NEW YORK (Reuters) - SemGroup LP declared bankruptcy on Tuesday after $3.2 billion in oil trading losses torpedoed the formerly 12th-largest private U.S. company.
The Tulsa-based company racked up the massive losses as oil prices ran up record gains, undercutting short crude futures positions SemGroup bought to hedge against its 500,000 barrel-per-day trading business.
To meet obligations, SemGroup plans to sell off oil and natural gas gathering, transportation, and storage assets worth an estimated $6.14 billion that were purchased in a whirlwind of acquisitions since it was founded in 2000.
“We have determined that the best way to maximize value for our creditors is to undertake a sales process that will transition our valuable businesses to well-established companies,” Terry Ronan, SemGroup’s acting chief executive, said in a statement.
SemGroup took a $2.4 billion loss on July 16 after it transferred its New York Mercantile Exchange oil futures trading account to Barclays Plc, converting what they called “loss contingencies” into an actual loss.
Included in the NYMEX loss was $290 million owed to SemGroup by a trading company owned by co-founder and former chief executive Thomas Kivisto, who was placed on administrative leave on July 17.
Securities legislation limits publicly traded company executives from extensive dealings with their firms, but experts said privately held companies have more flexibility.
“They can’t do anything illegal. But there is no particular disclosure to anyone apart from any contractual agreements that they may have with investors,” said Kenneth Froewiss, a professor of finance at New York University.
SemGroup had engaged in regular hedging transactions with BOK Financial Corp, where Kivisto had been a board member since 2006 before resigning on July 16. As of the end of 2007, SemGroup had hedged 21 million barrels of crude oil with BOK, which had a fair value of negative $130 million.
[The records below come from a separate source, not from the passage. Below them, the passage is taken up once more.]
theorem execDridaWriteGroupWide_kept (item : WrItem) (fromMaster : Bool) (s : State) :
    OutKept s (execDridaWriteGroupWide item fromMaster s) := by
  unfold execDridaWriteGroupWide
  refine .next ?_
  split
  · refine .ite ?_ ?_
    · exact .refl _
    · refine .ite ?_ ?_
      · refine .ite ?_ ?_
        · exact .refl _
        · split
          · exact State.takeDistribution_kept ..
          · exact .refl _
      · refine .ite ?_ ?_
        · exact .refl _
        · refine .ite ?_ ?_
          · refine .trans ?_ (State.deferAnswer_kept ..)
            refine .whenB ?_ ?_
            · refine .whenB ?_ ?_
              · exact State.writeItemOf_kept ..
              · intro _
                exact State.inc32_kept ..
            · intro _
              refine .trans ?_ (State.drawn_kept ..)
              exact State.inc32_kept ..
          · refine .trans ?_ (State.emit_kept ..)
            refine .whenB ?_ ?_
            · refine .whenB ?_ ?_
              · exact State.writeItemOf_kept ..
              · intro _
                exact State.inc32_kept ..
            · intro _
              refine .trans ?_ (State.drawn_kept ..)
              exact State.inc32_kept ..
  · exact .refl _

end Sys2Proof.Machine
end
As of the end of March, this position was worth negative $88 million, said BOK spokesman Jesse Boudiette, who declined to comment on BOK’s current exposure to SemGroup saying the bank would not speak publicly about individual clients.
Since going public just over a year ago, SemGroup Energy’s stock has lost 72 percent of its value, most of that in the past five trading days. The stock closed at $22.69 on July 16, the day before Semgroup Energy disclosed SemGroup LP was having liquidity issues, and ended Tuesday at $8.28.
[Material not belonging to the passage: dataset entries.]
theorem witness_SettingsAreCommittedToTheOtherSlot :
    (∃ (s : State), s.serves ∧ s.ctl.mode ≠ Mode.shed ∧ s.boot.commit = none ∧ s.boot.job = FlashJob.none ∧ s.boot.update =
      none) ∧
    (∃ (s : State), s.serves ∧ s.ctl.mode ≠ Mode.shed ∧ s.boot.commit = none ∧ s.boot.job = FlashJob.none ∧ s.boot.update =
      none) ∧
    (∃ (s : State), s.serves ∧ s.ctl.mode = Mode.shed) ∧
    (∃ (s : State), s.serves ∧ s.ctl.mode = Mode.shed) ∧
    (∃ (s : State), s.serves ∧ s.ctl.mode ≠ Mode.shed ∧ (s.boot.commit.isSome = true ∨ s.boot.job ≠ FlashJob.none ∨
      s.boot.update.isSome = true)) ∧
    (∃ (s : State), s.serves ∧ s.ctl.mode ≠ Mode.shed ∧ (s.boot.commit.isSome = true ∨ s.boot.job ≠ FlashJob.none ∨
      s.boot.update.isSome = true)) ∧
    (∃ (slot : Nat) (b : List Byte) (s : State), s.boot.commit = some (slot, b) ∧ b.length ≤ 0x400000) ∧
    (∃ (slot : Nat) (b : List Byte) (s : State), s.boot.commit = some (slot, b)) :=
  ⟨⟨(Csvc), by decide⟩,
   ⟨(Csvc), by decide⟩,
   ⟨((up .shed)), by decide⟩,
   ⟨((up .shed)), by decide⟩,
   ⟨(Ccm), by decide⟩,
   ⟨(Ccm), by decide⟩,
   ⟨1, [1,2,0xFF,4], (Ccm), by decide⟩,
   ⟨1, [1,2,0xFF,4], (Ccm), by decide⟩⟩

theorem witness_FlashCommandsStartAndEnd :
    (∃ (s : State), s.serves ∧ s.ctl.mode ≠ Mode.shed ∧ s.flashBusy = false ∧ s.rdN (0x9C20) 1 % 0x1000 = 0 ∧ s.rdN (0x9C20) 1
      + 0x1000 ≤ s.flashSize ∧ s.protectedRange (s.rdN (0x9C20) 1) (0x1000) = false) ∧
    (∃ (s : State), s.serves ∧ s.ctl.mode ≠ Mode.shed ∧ s.flashBusy = false ∧ s.rdN (0x9C20) 1 % 0x10000 = 0 ∧ s.rdN (0x9C20)
      1 + 0x10000 ≤ s.flashSize ∧ s.protectedRange (s.rdN (0x9C20) 1) (0x10000) = false) ∧
    (∃ (s : State), s.serves ∧ s.ctl.mode ≠ Mode.shed ∧ s.flashBusy = false ∧ s.rdN (0x9C20) 2 ≤ (s.rdS (0x9C20) 3).length ∧
      s.rdN (0x9C20) 1 + s.rdN (0x9C20) 2 ≤ s.flashSize ∧ s.protectedRange (s.rdN (0x9C20) 1) (s.rdN (0x9C20) 2) = false) ∧
    (∃ (s : State), s.serves ∧ s.ctl.mode ≠ Mode.shed ∧ s.flashBusy = false ∧ s.rdN (0x9C20) 1 + s.rdN (0x9C20) 2 ≤
      s.flashSize) ∧
    (∃ (s : State), s.serves ∧ s.ctl.mode ≠ Mode.shed ∧ s.flashBusy = false ∧ s.rdN (0x9C20) 1 + s.rdN (0x9C20) 2 ≤
      s.flashSize) ∧
    (∃ (s : State), s.serves ∧ s.ctl.mode ≠ Mode.shed ∧ s.flashBusy = false ∧ s.flashSize < s.rdN (0x9C20) 1 + s.rdN (0x9C20)
      2) ∧
    (∃ (s : State), s.serves ∧ s.ctl.mode ≠ Mode.shed ∧ s.flashBusy = false ∧ s.flashSize < s.rdN (0x9C20) 1 + s.rdN (0x9C20)
      2) ∧
    (∃ (s : State), s.serves ∧ s.ctl.mode ≠ Mode.shed ∧ s.flashBusy = false ∧ s.protectedRange (s.rdN (0x9C20) 1) (0x1000) =
      true) ∧
    (∃ (a : Nat) (n : Nat) (s : State), s.boot.job = FlashJob.erase a n) ∧
    (∃ (a : Nat) (n : Nat) (s : State), s.boot.job = FlashJob.erase a n) ∧
    (∃ (a : Nat) (b : List Byte) (s : State), s.boot.job = FlashJob.program a b ∧ s.firstUnerased a b.length = 0xFFFFFFFF) ∧
    (∃ (a : Nat) (b : List Byte) (s : State), s.boot.job = FlashJob.program a b ∧ s.firstUnerased a b.length = 0xFFFFFFFF) ∧
    (∃ (a : Nat) (b : List Byte) (s : State), s.boot.job = FlashJob.program a b ∧ s.firstUnerased a b.length ≠ 0xFFFFFFFF) ∧
    (∃ (a : Nat) (n : Nat) (ok : Bool) (s : State), s.boot.job = FlashJob.read a n) ∧
    (∃ (a : Nat) (n : Nat) (ok : Bool) (s : State), s.boot.job = FlashJob.blank a n) ∧
    (∃ (s : State), s.on 1 = true) :=
  ⟨⟨(Cg), by decide⟩,
   ⟨(Cg), by decide⟩,
   ⟨(Cg), by decide⟩,
   ⟨(Cg), by decide⟩,
   ⟨(Cg), by decide⟩,
   ⟨(Ch), by decide⟩,
   ⟨(Ch), by decide⟩,
   ⟨((up .service)), by decide⟩,
   ⟨4, 10, ((CwithBoot (up .service) fun b => {b with job := .erase 4 10})), by decide⟩,
   ⟨4, 10, ((CwithBoot (up .service) fun b => {b with job := .erase 4 10})), by decide⟩,
   ⟨4, [1,2,0xFF], (Cpj), by decide⟩,
   ⟨4, [1,2,0xFF], (Cpj), by decide⟩,
   ⟨4, [1,2,0xFF], ({Cpj with flash := [(5, 3)]}), by decide⟩,
   ⟨4, 10, true, CwithBoot (up .service) (fun b => { b with job := .read 4 10 }), by decide⟩,
   ⟨4, 10, true, CwithBoot (up .service) (fun b => { b with job := .blank 4 10 }), by decide⟩,
   ⟨((up .service)), by decide⟩⟩

theorem witness_BytesStandOutsideWhatIsStored :
    (∃ (a : Nat) (n : Nat) (x : Nat) (ok : Bool) (s : State) (t : State), s.boot.job = FlashJob.erase a n ∧ (x < a ∨ a + n ≤
      x) ∧ exec (Instr.flashCommandDone ok) s = Host.Outcome.next t) ∧
    (∃ (a : Nat) (x : Nat) (b : List Byte) (ok : Bool) (s : State) (t : State), s.boot.job = FlashJob.program a b ∧ (x < a ∨ a
      + b.length ≤ x) ∧ exec (Instr.flashCommandDone ok) s = Host.Outcome.next t) ∧
    (∃ (slot : Nat) (x : Nat) (b : List Byte) (ok : Bool) (s : State) (t : State), s.boot.commit = some (slot, b) ∧ (x <
      slotBase slot ∨ slotBase slot + b.length ≤ x) ∧ exec (Instr.commitComplete ok) s = Host.Outcome.next t) ∧
    (∃ (x : Nat) (s : State) (t : State), s.boot.write ≠ RecordWrite.none ∧ 0x2000 ≤ x ∧ exec Instr.bootRecordWriteDone s =
      Host.Outcome.next t) ∧
    (∃ (x : Nat) (s : State) (t : State), s.serves ∧ s.ctl.mode ≠ Mode.shed ∧ s.flashBusy = false ∧ exec
      Instr.erasePersistence s = Host.Outcome.next t) ∧
    (∃ (c : Instr) (s : State) (t : State), exec c s = Host.Outcome.next t) ∧
    (∃ (c : Instr) (s : State) (t : State), exec c s = Host.Outcome.next t) ∧
    (∃ (c : Instr) (s : State) (t : State), exec c s = Host.Outcome.next t) :=
  ⟨⟨4, 10, 3, true, CwithBoot (up .service) (fun b => {b with job := .erase 4 10}), _, rfl, by decide, rfl⟩,
   ⟨4, 6, [1, 2], true, CwithBoot (up .service) (fun b => {b with job := .program 4 [1, 2]}), _, rfl, by decide, rfl⟩,
   ⟨1, 0, [1, 2], true, CwithBoot (up .service) (fun b => {b with commit := some (1, [1, 2])}), _, rfl, by decide, rfl⟩,
   ⟨0x2000, CwithBoot (up .service) (fun b => {b with write := .rewrite}), _, by decide, by decide, rfl⟩,
   ⟨0x900000, up .service, _, by decide, by decide, by decide, rfl⟩,
   ⟨.errorCounterLeak 0, State.reset, _, rfl⟩,
   ⟨.errorCounterLeak 0, State.reset, _, rfl⟩,
   ⟨.errorCounterLeak 0, State.reset, _, rfl⟩⟩

theorem witness_BankCommandsUpdatesAndEntropyRetests :
    (∃ (ok : Bool) (s : State), s.serves ∧ s.flashBusy = false) ∧
    (∃ (s : State), s.serves ∧ s.flashBusy = false ∧ (s.ctl.mode = Mode.quiet ∨ s.ctl.mode = Mode.discover ∨ s.ctl.mode =
      Mode.service ∨ s.ctl.mode = Mode.test) ∧ s.bootSrc = 0) ∧
    (∃ (s : State), s.serves ∧ s.flashBusy = false ∧ (s.ctl.mode = Mode.quiet ∨ s.ctl.mode = Mode.discover ∨ s.ctl.mode =
      Mode.service ∨ s.ctl.mode = Mode.test) ∧ s.bootSrc = 0) ∧
    (∃ (s : State), s.serves ∧ s.flashBusy = false ∧ (s.ctl.mode = Mode.quiet ∨ s.ctl.mode = Mode.discover ∨ s.ctl.mode =
      Mode.service ∨ s.ctl.mode = Mode.test ∨ s.ctl.mode = Mode.safe) ∧ s.bootSrc = 0) ∧
    (∃ (s : State), s.serves ∧ s.flashBusy = false ∧ (s.ctl.mode = Mode.quiet ∨ s.ctl.mode = Mode.discover ∨ s.ctl.mode =
      Mode.service ∨ s.ctl.mode = Mode.test ∨ s.ctl.mode = Mode.safe) ∧ s.bootSrc = 0) ∧
    (∃ (u : Update) (w : Nat) (d : Nat) (s : State), s.boot.update = some u ∧ s.eng.move = none ∧ u.supervisor = false ∧ s.rdN
      (0x1011) 1 = 0 ∧ s.pow.restarting = false ∧ s.updateNext u = some w ∧ s.spareFor w = some d ∧ s.updateImageOk u (if
      u.reversing = true then s.bank else 1 - s.bank) (some w) = true) ∧
    (∃ (u : Update) (s : State), s.boot.update = some u ∧ s.eng.move = none ∧ u.supervisor = false ∧ u.reversing = false ∧
      s.rdN (0x1011) 1 = 0 ∧ s.pow.restarting = false ∧ s.updateLeft u = [] ∧ s.updateImageOk u (1 - s.bank) none = true) ∧
    (∃ (u : Update) (s : State), s.boot.update = some u ∧ s.eng.move = none ∧ u.supervisor = false ∧ u.reversing = false ∧
      s.rdN (0x1011) 1 = 0 ∧ s.pow.restarting = false ∧ s.updateLeft u = []) ∧
    (∃ (u : Update) (s : State), s.boot.update = some u ∧ s.eng.move = none ∧ u.supervisor = false ∧ u.reversing = true ∧
      s.rdN (0x1011) 1 = 0 ∧ s.pow.restarting = false ∧ s.updateLeft u = []) ∧
    (∃ (bits : List Bool) (s : State), s.rdN (0x1040) 2 ≠ 0 ∧ s.on 0 = true ∧ 0x1000 ≤ bits.length ∧ repetitionFails bits =
      false ∧ proportionFails bits = false) ∧
    (∃ (bits : List Bool) (s : State), s.rdN (0x1040) 2 ≠ 0 ∧ s.on 0 = true ∧ 0x1000 ≤ bits.length ∧ (repetitionFails bits =
      true ∨ proportionFails bits = true)) :=
  ⟨⟨true, up .service, by decide⟩,
   ⟨(Csvc), by decide⟩,
   ⟨(Csvc), by decide⟩,
   ⟨(Csvc), by decide⟩,
   ⟨(Csvc), by decide⟩,
   ⟨Cu, 10, 11, Cus.wrN 0x941B 1 3, by decide⟩,
   ⟨Cu3, (Cus3), by decide⟩,
   ⟨Cu3, (Cus3), by decide⟩,
   ⟨Cu4, (Cus4), by decide⟩,
   ⟨altBits 2048, (up .service).wrN 0x1040 2 2, by decide, by decide, by decide, altBits_pass, by decide⟩,
   ⟨List.replicate 4096 true, (up .service).wrN 0x1040 2 2, by decide, by decide, (List.length_replicate ..).ge, Or.inl
     (ones_fail 4095 (by decide))⟩⟩

theorem witness_ReadsAndWritesAreJudgedAndAnswered :
    (∃ (r : Req) (l : List RdItem) (s : State), s.takes r (Body.read l) ∧ (∀ (x : RspItem), x ∈ ((s.serving r).readItems r.src
      (roomFor r) l).fst → x.status ≠ Status.busy)) ∧
    (∃ (r : Req) (x : RdItem) (e : Entry) (s : State), s.takes r (Body.read [x]) ∧ r.src ≠ Source.mdio ∧ x.idx < 0xF000 ∧
      s.hasIdx x.idx = true ∧ entryOf x.idx x.sub = some e ∧ e.acc ≠ Acc.wo ∧ e.acc ≠ Acc.key ∧ (s.serving r).captureBusy
      x.idx x.sub = [] ∧ 8 + 4 * ceilDiv (e.ty.bytes ((s.serving r).view x.idx x.sub)).length 4 ≤ roomFor r) ∧
    (∃ (r : Req) (i : Nat) (j : Nat) (off : Nat) (len : Nat) (e : Entry) (s : State), s.takes r (Body.readBlock i j off len) ∧
      r.src ≠ Source.mdio ∧ i < 0xF000 ∧ s.hasIdx i = true ∧ entryOf i j = some e ∧ e.acc ≠ Acc.wo ∧ e.acc ≠ Acc.key ∧
      e.ty.isString = true ∧ off + len ≤ e.ty.size ∧ (s.serving r).captureBusy i j = [] ∧ 12 + 4 * ceilDiv len 4 ≤ roomFor r)
      ∧
    (∃ (r : Req) (x : RdItem) (s : State), s.takes r (Body.read [x]) ∧ r.src ≠ Source.mdio ∧ s.hasIdx x.idx = false ∧ x.idx <
      0xF000) ∧
    (∃ (r : Req) (x : RdItem) (s : State), s.takes r (Body.read [x]) ∧ r.src ≠ Source.mdio ∧ 0xF000 ≤ x.idx) ∧
    (∃ (r : Req) (x : RdItem) (s : State), s.takes r (Body.read [x]) ∧ r.src ≠ Source.mdio ∧ x.idx < 0xF000 ∧ s.hasIdx x.idx =
      true ∧ entryOf x.idx x.sub = none) ∧
    (∃ (r : Req) (x : WrItem) (e : Entry) (s : State), s.takes r (Body.write [x]) ∧ r.src ≠ Source.mdio ∧ x.idx < 0xF000 ∧
      s.hasIdx x.idx = true ∧ entryOf x.idx x.sub = some e ∧ e.acc = Acc.ro) ∧
    (∃ (r : Req) (l : List WrItem) (s : State), s.takes r (Body.write l) ∧ ((s.serving r).writeItems r.src l).waits = false ∧
      ((s.serving r).writeItems r.src l).retry = 0) ∧
    (∃ (r : Req) (x : WrItem) (s : State), s.takes r (Body.write [x]) ∧ ((s.serving r).writeItemOf r.src [x] x).fst =
      Status.done ∧ s.waitsHome x = false ∧ key x.idx x.sub ≠ key (0x1030) 6) ∧
    (∃ (r : Req) (i : Nat) (j : Nat) (off : Nat) (d : List Byte) (s : State), s.takes r (Body.writeBlock i j off d) ∧
      ((s.serving r).writeBlockItem r.src i j off d).fst ≠ Status.busy ∧ key i j ≠ key (0x1030) 6) :=
  ⟨⟨Drq, [⟨0x1001, 1⟩, ⟨0x1011, 9⟩, ⟨0xF000, 0⟩, ⟨0x1111, 0⟩], (Dmb), by decide⟩,
   ⟨Drq, ⟨0x1001, 1⟩, (Den 0x1001 1), (Dmb), by decide⟩,
   ⟨Drq, 0x1011, 9, 4, 5, (Den 0x1011 9), (Dmb), by decide⟩,
   ⟨Drq, ⟨0x1111, 9⟩, (Dmb), by decide⟩,
   ⟨Drq, ⟨0xF111, 9⟩, (Dmb), by decide⟩,
   ⟨Drq, ⟨0x1011, 99⟩, (Dmb), by decide⟩,
   ⟨Drq, ⟨0x1011, 1, 2, [4]⟩, (Den 0x1011 1), (Dmb), by decide⟩,
   ⟨Drq, [⟨0x1012, 3, 6, [4, 0]⟩, ⟨0x1012, 4, 2, [1]⟩, ⟨0x1001, 2, 10, [3]⟩], (Dmb), by decide⟩,
   ⟨Drq, ⟨0x1012, 3, 6, [4, 0]⟩, (Dmb), by decide⟩,
   ⟨Drq, 0x3440, 5, 0, (List.replicate 64 3), (Dmb), by decide⟩⟩

theorem witness_TransactionsAreStagedOrRejectedWhole :
    (∃ (r : Req) (target : Nat) (l : List WrItem) (s : State), s.takes r (Body.transaction target l) ∧ ((s.serving
      r).transactionFailure target l).fst = Status.done) ∧
    (∃ (r : Req) (target : Nat) (l : List WrItem) (s : State), s.takes r (Body.transaction target l) ∧ ((s.serving
      r).transactionFailure target l).fst ≠ Status.done) ∧
    (∃ (r : Req) (l : List (RdItem × Nat)) (s : State), s.takes r (Body.subscribe l)) ∧
    (∃ (r : Req) (i : Nat) (j : Nat) (p : Nat) (e : Entry) (s : State), s.takes r (Body.subscribe [({ idx := i, sub := j },
      p)]) ∧ 10 ≤ p ∧ i < 0xF000 ∧ s.hasIdx i = true ∧ entryOf i j = some e ∧ e.acc ≠ Acc.wo ∧ e.acc ≠ Acc.key ∧
      s.srv.subs.length < 256 ∧ (∀ (x : Machine.Sub), x ∈ s.srv.subs → ¬(x.src = r.src ∧ x.idx = i ∧ x.sub = j)) ∧ 0 <
      s.srv.nextSub) :=
  ⟨⟨Drq, 1000, [⟨0x3411, 2, 2, [40]⟩], ((Dmb.latchCarrier.wrN 0x1020 0x0A 1)), by decide⟩,
   ⟨Drq, 100, [⟨0x3411, 2, 3, [0, 160]⟩], (Dmb), by decide⟩,
   ⟨Drq, [({idx := 0x1001, sub := 1}, 20), ({idx := 0x1001, sub := 1}, 0), ({idx := 0x1001, sub := 2}, 5),
     ({idx := 0x1001, sub := 99}, 50)], (Dmb), by decide⟩,
   ⟨Drq, 0x1001, 1, 20, (Den 0x1001 1), (Dmb), by decide⟩⟩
SemGroup, ranked the No. 12 private U.S. company by Forbes.com in a 2007 article, also took $850 million in losses on July 17 when its over-the-counter hedging program was marked to market. It listed liabilities of $7.53 billion in its bankruptcy filing, including $3.1 billion of total debt $2 billion of secured debt and $594 million in unsecured notes.
SemGroup’s financial difficulties were disclosed by its publicly traded affiliate SemGroup Energy Partners LP last week, when it warned that a liquidity crisis at its parent could lead to bankruptcy.
SemGroup Energy Partners management said it was confident the partnership could survive despite SemGroup’s bankruptcy and would seek new business from third parties. The company’s board has also authorized management to consider a sale or merger.
SemGroup Energy Partners also warned it was not ready to say if it would make a cash distribution to unitholders in the second quarter, though its management believes parent SemGroup will continue to use its fee-based assets to maintain operations while in bankruptcy.